Francesco Nicolosi Fazio

 

Poche alternative

Un governo di unità nazionale rappresenta una anomalia, dovuta al fatto che il parlamento non ha saputo esprimere una solida maggioranza e per evitare, in un momento di pandemia, lo scioglimento delle camere. Il quesito da porsi è se l’iniziativa di Renzi abbia tolto di mezzo un’esperienza interessante o inutile o dannosa per la sinistra: l’alleanza 5 stelle pd leu. A mio modesto parere essa era interessante nella misura in cui era alternativa al centro -destra sia come capacità di governo che come azione politica. Forse, col trascorrere del tempo e il consolidarsi del legame, avrebbe potuto mettere in campo anche una più precisa visione strategica di lungo periodo. C’e’ di meglio? Io vedo poche alternative in giro. Probabilmente la pensa così anche Renzi e chi, per lui, sta cercando di affossarla. Le prime mosse del governo Draghi sono state, invece, di continuità: confermati larga parte dei ministri uscenti, confermato il next generation Eu finora scritto, tolto di mezzo il mes, riconferme in materia sanitaria ecc. Certo Draghi non farà quello che avrebbe fatto Conte ma, sicuramente, terrà in considerazione quanto proposto dalla maggioranza che lo sostiene.
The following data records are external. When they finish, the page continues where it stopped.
-- ==== Sys2Proof/Machine/HostAgent.lean ====
section
/-! DEFINITION. The host's moves other than the issue of a command (spec/20_memory.md R67, spec/30_encoding.md R83, R85). The
host has the step while `BUSY = 0`; while `BUSY = 1` it may only read `BUSY` beside the engine's step (D13, R67). -/

namespace Sys2Proof.Machine

open Sys2Proof

/-- The host goes on to its next statement. -/
def State.hostAdvance (s : State) : State := { s with host := { s.host with pos := s.host.pos + 1 } }

/-- The host goes on at statement `n`. -/
def State.hostJump (s : State) (n : Nat) : State := { s with host := { s.host with pos := n } }

/-- A host write of `n` to a command register other than `OP`; the result registers and `BUSY` are read-only (R20). -/
def State.setRegister (s : State) (r : HostReg) (n : Nat) : Host.Outcome State Fault Refusal :=
  match r with
  | .op => .refused (.valueTooWide .op)
  | .srcLen =>
    if n ≤ sizeMax s.sizeBits then .next { s with srcLen := n, written := { s.written with srcLen := true } }
    else .refused (.valueTooWide .srcLen)
  | .dstCap =>
    if n ≤ sizeMax s.sizeBits then .next { s with dstCap := n, written := { s.written with dstCap := true } }
    else .refused (.valueTooWide .dstCap)
  | .arg =>
    if n ≤ sizeMax s.sizeBits then .next { s with arg := n, written := { s.written with arg := true } }
    else .refused (.valueTooWide .arg)
  | .status => .refused (.readOnlyRegister .status)
  | .produced => .refused (.readOnlyRegister .produced)
  | .consumed => .refused (.readOnlyRegister .consumed)
  | .result => .refused (.readOnlyRegister .result)
  | .busy => .refused (.readOnlyRegister .busy)

/-- A host read: the value goes to the host (R67 "collect"); a register not yet written faults (R20, R240, U15). -/
def State.hostRead (s : State) (r : HostReg) : Host.Outcome State Fault Refusal :=
  if s.isWritten r then .next { s with host := { s.host with lastRead := s.regValue r } }
  else .fault (.unwrittenRegister r)

/-- `LOAD [bytes]` (R85): the stream is these bytes (log entry 9). -/
def State.hostLoad (s : State) (bs : List Byte) : State :=
  { s with src := s.src.writeList 0 bs, host := { s.host with streamLen := bs.length } }

/-- `MOVE i, j` (R85): the stream is the copied bytes (log entry 9). DESIGN CHOICE (log entry 5): where some of them are absent,
the fault names the first index that is. -/
def State.hostMove (s : State) (i j : Nat) : Host.Outcome State Fault Refusal :=
  match s.dst.bytesAt i (j - i) with
  | some bs => .next (s.hostLoad bs)
  | none => .fault (.destinationByteAbsent (s.dst.firstAbsent i (j - i)))

/-- The stream's length is now a free draw (log entry 9). -/
def State.drawStreamLen (s : State) : State :=
  { s with host := { s.host with streamLen := Config.freeLength s.freeCount }, freeCount := s.freeCount + 1 }

/-- `DROP k` (R85). The length of a stream of fewer than `k` bytes is then unstated (log entry 9). -/
def State.hostDrop (s : State) (k : Nat) : State :=
  if k ≤ s.host.streamLen then
    { s with src := s.src.shiftDown k, host := { s.host with streamLen := s.host.streamLen - k } }
  else State.drawStreamLen { s with src := s.src.shiftDown k }

/-- `APPEND [bytes]` (R85). -/
def State.hostAppend (s : State) (bs : List Byte) : State :=
  { s with
    src := s.src.writeList s.host.streamLen bs
    host := { s.host with streamLen := s.host.streamLen + bs.length } }

/-- The host writes bytes into a buffer (R67 "set up": it "may touch everything" while `BUSY = 0`). -/
def State.hostStore (s : State) (m : Buffer) (i : Nat) (bs : List Byte) : State :=
  match m with
  | .src => { s with src := s.src.writeList i bs }
  | .dst => { s with dst := s.dst.writeList i bs }

/-- The host reads a byte of a buffer (R67 "collect": it gets back `DST`). -/
def State.hostFetch (s : State) (m : Buffer) (i : Nat) : Host.Outcome State Fault Refusal :=
  match m with
  | .src =>
    match s.src.read i with
    | some b => .next { s with host := { s.host with lastRead := b.toNat } }
    | none => .fault (.sourceByteAbsent i)
  | .dst =>
    match s.dst.read i with
    | some b => .next { s with host := { s.host with lastRead := b.toNat } }
    | none => .fault (.destinationByteAbsent i)

/-- The index of the statement `label l:` (R85). DESIGN CHOICE (log entry 10): where a program names one label twice, the first
of the two. -/
def labelIndex : List HostStmt → Nat → Option Nat
  | [], _ => none
  | st :: rest, l => if st = .label l then some 0 else (labelIndex rest l).map (· + 1)

/-- `GOTO l` (R85). -/
def State.hostGoto (s : State) (l : Nat) : Host.Outcome State Fault Refusal :=
  match labelIndex s.host.prog l with
  | some n => .next (s.hostJump n)
  | none => .refused (.unknownLabel l)

/-- `IF STATUS = st GOTO l` (R85): a read of `STATUS`, and a jump if it is `st`. -/
def State.hostBranch (s : State) (st : Status) (l : Nat) : Host.Outcome State Fault Refusal :=
  if s.isWritten .status then
    if s.status = st then s.hostGoto l else .next s.hostAdvance
  else .fault (.unwrittenRegister .status)

/-- The host beside a step of the engine: if its next statement is a read of `BUSY` or a wait, it makes it; any other statement
waits until `BUSY = 0` (R61, R67, D13; log entry 8). -/
def State.waitHost (s : State) : HostAgent :=
  if s.host.prog[s.host.pos]? = some (.read .busy) then
    { s.host with pos := s.host.pos + 1, lastRead := s.regValue .busy }
  else if s.host.prog[s.host.pos]? = some .wait then { s.host with pos := s.host.pos + 1 }
  else s.host

/-- The state that the engine's step starts from: the host has made its move, and nothing else has changed. -/
def State.pollHost (s : State) : State := { s with host := s.waitHost }

/-- A command record `{OP=code, SRC_LEN=n, DST_CAP=k, ARG=a}`: its four host writes, in R83's order. -/
def commandRecord (code : Byte) (n k a : HostVal) : List HostStmt :=
  [.write .srcLen n, .write .dstCap k, .write .arg a, .write .op (.lit code.toNat)]

end Sys2Proof.Machine
end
Ora, uscire da quella maggioranza, vuol dire fare un bellissimo regalo alle destre (e a chi le sostiene). Vuol dire disperdere tutto quello fatto fin’ora e sopratutto, una volta che la pandemia sarà finita e l’economia sarà ripartita, vuol dire lasciare il merito a chi, con spregiudicatezza, sarà rimasto dalla parte di Draghi, senza meriti. Io capisco tutte le difficoltà, il rifiuto coscienzioso di chi si vede ridimensionato e si trova alleato di gente impresentabile ma questo non è il governo di Forza Italia o della Lega. E’ il governo di Draghi, dell’Europa, del Ppe e dei socialisti europei. Essere alleati di Biden è cosa diversa dall’essere alleati di Trump. E a chi obietta che questa non è sinistra io dico: cosa c’è di meglio? Le migrazioni non si fermano se non cambiano equilibri di lungo periodo. La concentrazione della ricchezza, l’espulsione di mano d’opera, lo spreco, pure. Keynes, oggi, è già tanta roba.